<<<<
-- ==== Sys2Proof/Machine/Scheduler.lean ====
section
/-! DEFINITION. The report scheduler: Tick (44_report_scheduler.md R157 to R171). -/

namespace Sys2Proof.Machine

/-- Branch (1), the pending reply (44_report_scheduler.md R160, R165). -/
def tickReply (now : Time) (txReady : Bool) (s : State) : State :=
  if txReady then { sendReport (frameReply s s.prChan s.prPayload) now s with prValid := false } else s

/-- Branch (2), the periodic input report, suppressed when it is the same as the snapshot
(44_report_scheduler.md R161, R165). -/
def tickPeriodic (now : Time) (txReady : Bool) (s : State) : State :=
  let report := buildInput s.cfg s.input s.ctr
  if s.snapValid && same s.cfg.reportLen report s.snap then s
  else if txReady then { sendReport report now s with snap := report, snapValid := true }
  else s

/-- Branch (3), the one-shot identification report (44_report_scheduler.md R162, R165). -/
def tickIdentify (now : Time) (txReady : Bool) (s : State) : State :=
  if txReady then
    { sendReport (frameReply s .cfg (identPayload s.cfg s.idLow)) now s with initialized := true }
  else s

/-- `Tick(now, tx_ready, suspended)`: `wake_req` first, then at most one branch of a due Tick
(44_report_scheduler.md R157, R158, R159). -/
def tick (now : Time) (txReady suspended : Bool) (s : State) : State :=
  let s := drive (.wakeReq suspended) s
  if due s now then
    if s.prValid then tickReply now txReady s
    else if s.ready then tickPeriodic now txReady s
    else if s.initialized then s
    else tickIdentify now txReady s
  else s

/-- EV_TICK (44_report_scheduler.md R157). -/
def execEvTick (now : Time) (txReady suspended : Bool) (s : State) : Host.Outcome State Fault Refusal :=
  .next (tick now txReady suspended s)

end Sys2Proof.Machine
end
>>>>
> **Goal of the exercise**: The line containing "else if s.initialized then s" and every line after it, through the end of the records above: output exactly those, and nothing else.

> **Response to this exercise**:
    else if s.initialized then s
    else tickIdentify now txReady s
  else s

/-- EV_TICK (44_report_scheduler.md R157). -/
def execEvTick (now : Time) (txReady suspended : Bool) (s : State) : Host.Outcome State Fault Refusal :=
  .next (tick now txReady suspended s)

end Sys2Proof.Machine
end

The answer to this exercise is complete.